____ RECORDS SHOWN
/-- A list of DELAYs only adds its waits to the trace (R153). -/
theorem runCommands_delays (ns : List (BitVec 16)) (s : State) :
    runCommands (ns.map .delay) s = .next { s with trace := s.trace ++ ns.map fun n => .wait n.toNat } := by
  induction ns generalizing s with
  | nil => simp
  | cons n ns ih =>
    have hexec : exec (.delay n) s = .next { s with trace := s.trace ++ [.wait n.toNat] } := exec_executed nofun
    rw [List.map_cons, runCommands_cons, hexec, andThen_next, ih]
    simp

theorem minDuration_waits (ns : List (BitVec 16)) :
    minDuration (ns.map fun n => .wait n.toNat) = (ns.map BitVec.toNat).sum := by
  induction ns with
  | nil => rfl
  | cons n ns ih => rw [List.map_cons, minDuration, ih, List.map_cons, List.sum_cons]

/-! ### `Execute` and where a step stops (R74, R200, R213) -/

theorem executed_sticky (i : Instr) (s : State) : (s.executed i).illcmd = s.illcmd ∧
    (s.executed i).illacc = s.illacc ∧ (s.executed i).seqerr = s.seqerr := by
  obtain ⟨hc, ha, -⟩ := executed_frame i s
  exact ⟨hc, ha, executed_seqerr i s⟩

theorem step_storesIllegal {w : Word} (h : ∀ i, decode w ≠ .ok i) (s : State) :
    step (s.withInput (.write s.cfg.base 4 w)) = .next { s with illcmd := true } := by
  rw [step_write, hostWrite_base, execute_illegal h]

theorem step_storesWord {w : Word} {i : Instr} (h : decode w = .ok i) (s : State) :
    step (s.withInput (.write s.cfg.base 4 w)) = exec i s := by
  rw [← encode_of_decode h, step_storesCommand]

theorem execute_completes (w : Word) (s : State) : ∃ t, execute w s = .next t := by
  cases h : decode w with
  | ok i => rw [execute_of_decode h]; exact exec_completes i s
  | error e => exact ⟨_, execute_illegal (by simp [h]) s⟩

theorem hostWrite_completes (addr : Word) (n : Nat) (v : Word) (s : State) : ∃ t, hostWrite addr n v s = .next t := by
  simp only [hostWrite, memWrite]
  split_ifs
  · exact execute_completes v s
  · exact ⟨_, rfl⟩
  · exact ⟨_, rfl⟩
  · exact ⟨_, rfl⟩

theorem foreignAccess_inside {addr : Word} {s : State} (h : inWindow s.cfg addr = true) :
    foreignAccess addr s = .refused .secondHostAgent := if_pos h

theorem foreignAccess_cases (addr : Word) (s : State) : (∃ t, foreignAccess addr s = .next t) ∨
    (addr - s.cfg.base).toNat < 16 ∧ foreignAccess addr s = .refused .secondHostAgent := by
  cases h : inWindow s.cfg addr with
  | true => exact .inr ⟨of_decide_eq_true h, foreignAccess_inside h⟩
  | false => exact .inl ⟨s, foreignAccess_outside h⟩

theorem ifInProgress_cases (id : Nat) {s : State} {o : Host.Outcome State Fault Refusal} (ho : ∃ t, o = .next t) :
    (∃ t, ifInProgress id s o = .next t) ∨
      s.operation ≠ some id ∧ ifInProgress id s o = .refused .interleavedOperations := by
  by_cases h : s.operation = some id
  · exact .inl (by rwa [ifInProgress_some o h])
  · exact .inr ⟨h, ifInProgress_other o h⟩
________
## PROBLEM STATEMENT
Type out the entries again, word for word.

## ANSWER TO THE PROBLEM
/-- A list of DELAYs only adds its waits to the trace (R153). -/
theorem runCommands_delays (ns : List (BitVec 16)) (s : State) :
    runCommands (ns.map .delay) s = .next { s with trace := s.trace ++ ns.map fun n => .wait n.toNat } := by
  induction ns generalizing s with
  | nil => simp
  | cons n ns ih =>
    have hexec : exec (.delay n) s = .next { s with trace := s.trace ++ [.wait n.toNat] } := exec_executed nofun
    rw [List.map_cons, runCommands_cons, hexec, andThen_next, ih]
    simp

theorem minDuration_waits (ns : List (BitVec 16)) :
    minDuration (ns.map fun n => .wait n.toNat) = (ns.map BitVec.toNat).sum := by
  induction ns with
  | nil => rfl
  | cons n ns ih => rw [List.map_cons, minDuration, ih, List.map_cons, List.sum_cons]

/-! ### `Execute` and where a step stops (R74, R200, R213) -/

theorem executed_sticky (i : Instr) (s : State) : (s.executed i).illcmd = s.illcmd ∧
    (s.executed i).illacc = s.illacc ∧ (s.executed i).seqerr = s.seqerr := by
  obtain ⟨hc, ha, -⟩ := executed_frame i s
  exact ⟨hc, ha, executed_seqerr i s⟩

theorem step_storesIllegal {w : Word} (h : ∀ i, decode w ≠ .ok i) (s : State) :
    step (s.withInput (.write s.cfg.base 4 w)) = .next { s with illcmd := true } := by
  rw [step_write, hostWrite_base, execute_illegal h]

theorem step_storesWord {w : Word} {i : Instr} (h : decode w = .ok i) (s : State) :
    step (s.withInput (.write s.cfg.base 4 w)) = exec i s := by
  rw [← encode_of_decode h, step_storesCommand]

theorem execute_completes (w : Word) (s : State) : ∃ t, execute w s = .next t := by
  cases h : decode w with
  | ok i => rw [execute_of_decode h]; exact exec_completes i s
  | error e => exact ⟨_, execute_illegal (by simp [h]) s⟩

theorem hostWrite_completes (addr : Word) (n : Nat) (v : Word) (s : State) : ∃ t, hostWrite addr n v s = .next t := by
  simp only [hostWrite, memWrite]
  split_ifs
  · exact execute_completes v s
  · exact ⟨_, rfl⟩
  · exact ⟨_, rfl⟩
  · exact ⟨_, rfl⟩

theorem foreignAccess_inside {addr : Word} {s : State} (h : inWindow s.cfg addr = true) :
    foreignAccess addr s = .refused .secondHostAgent := if_pos h

theorem foreignAccess_cases (addr : Word) (s : State) : (∃ t, foreignAccess addr s = .next t) ∨
    (addr - s.cfg.base).toNat < 16 ∧ foreignAccess addr s = .refused .secondHostAgent := by
  cases h : inWindow s.cfg addr with
  | true => exact .inr ⟨of_decide_eq_true h, foreignAccess_inside h⟩
  | false => exact .inl ⟨s, foreignAccess_outside h⟩

theorem ifInProgress_cases (id : Nat) {s : State} {o : Host.Outcome State Fault Refusal} (ho : ∃ t, o = .next t) :
    (∃ t, ifInProgress id s o = .next t) ∨
      s.operation ≠ some id ∧ ifInProgress id s o = .refused .interleavedOperations := by
  by_cases h : s.operation = some id
  · exact .inl (by rwa [ifInProgress_some o h])
  · exact .inr ⟨h, ifInProgress_other o h⟩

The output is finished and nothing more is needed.